Given the equation 2C8H18 + 25O2 = 16 CO2 + 18H2O: How many moles of oxygen gas (O2) are consumed upon combustion of 2.20 L of octane ( D = 0.703 g/mL)?
yes
To determine the number of moles of oxygen gas (O2) consumed upon combustion of octane (C8H18), we need to convert the volume of octane to moles.
First, we need to calculate the mass of octane using its density and volume.
Density (D) = 0.703 g/mL
Volume = 2.20 L = 2200 mL
Mass of octane (C8H18) = Density x Volume
= 0.703 g/mL x 2200 mL
= 1544.6 g
Next, we need to convert the mass of octane to moles. We can use the molar mass of octane to do this.
Molar mass of octane (C8H18):
C: 8 atoms x atomic mass (12.01 g/mol) = 96.08 g/mol
H: 18 atoms x atomic mass (1.01 g/mol) = 18.18 g/mol
Total molar mass of octane = 96.08 g/mol + 18.18 g/mol
= 114.26 g/mol
Now we can calculate the number of moles of octane:
Moles = Mass / Molar mass
= 1544.6 g / 114.26 g/mol
= 13.51 mol
Based on the balanced chemical equation, each molecule of octane consumes 25 molecules of oxygen gas (O2).
Therefore, the number of moles of O2 consumed = 13.51 mol x 25 mol/mol
= 337.75 mol
So, 337.75 moles of oxygen gas (O2) are consumed upon the combustion of 2.20 L of octane.
To find the number of moles of oxygen gas consumed, we need to use the balanced chemical equation and the given amount of octane.

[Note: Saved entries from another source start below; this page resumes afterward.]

-- ==== Sys2Proof/Syntax.lean ====
section
/-! DEFINITION. The commands: one constructor for each row of spec/opcode_table.json, in its order, with the operands a command carries and
the outcomes the world outside the package settles (what the check bits found, whether a program passed). -/
namespace Sys2Proof

open Sys2Proof.Machine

First, let's calculate the mass of octane (C8H18):
Mass = volume × density
Mass = 2.20 L × 0.703 g/mL = 1.546 g
Next, we convert the mass of octane to moles using its molar mass:
Molar mass of octane (C8H18) = 12.01 g/mol × 8 + 1.01 g/mol × 18 = 114.23 g/mol
Moles of octane = 1.546 g / 114.23 g/mol = 0.0135 mol
Now, we can use the balanced chemical equation to determine the mole ratio between octane and oxygen gas:
2C8H18 + 25O2 = 16CO2 + 18H2O
From the equation, we can see that 25 moles of O2 react with 2 moles of C8H18.
Therefore, the moles of O2 consumed = (25 mol O2 / 2 mol C8H18) × 0.0135 mol C8H18
= 0.16875 mol O2
So, approximately, 0.16875 moles of oxygen gas (O2) are consumed upon combustion of 2.20 L of octane.
well, since all the compounds are gases, you can use the law of volumes to surmise
2*1.1 liters octane
25*1.1 liters oxygen
16*1.1 liters carbon dioxide
18*1.1 liters water vapor.
So moles of O2? it will be (25*1.1)/22.4 moles O2. No need to worry about temp, pressure, because all the gases are at same temp, pressure.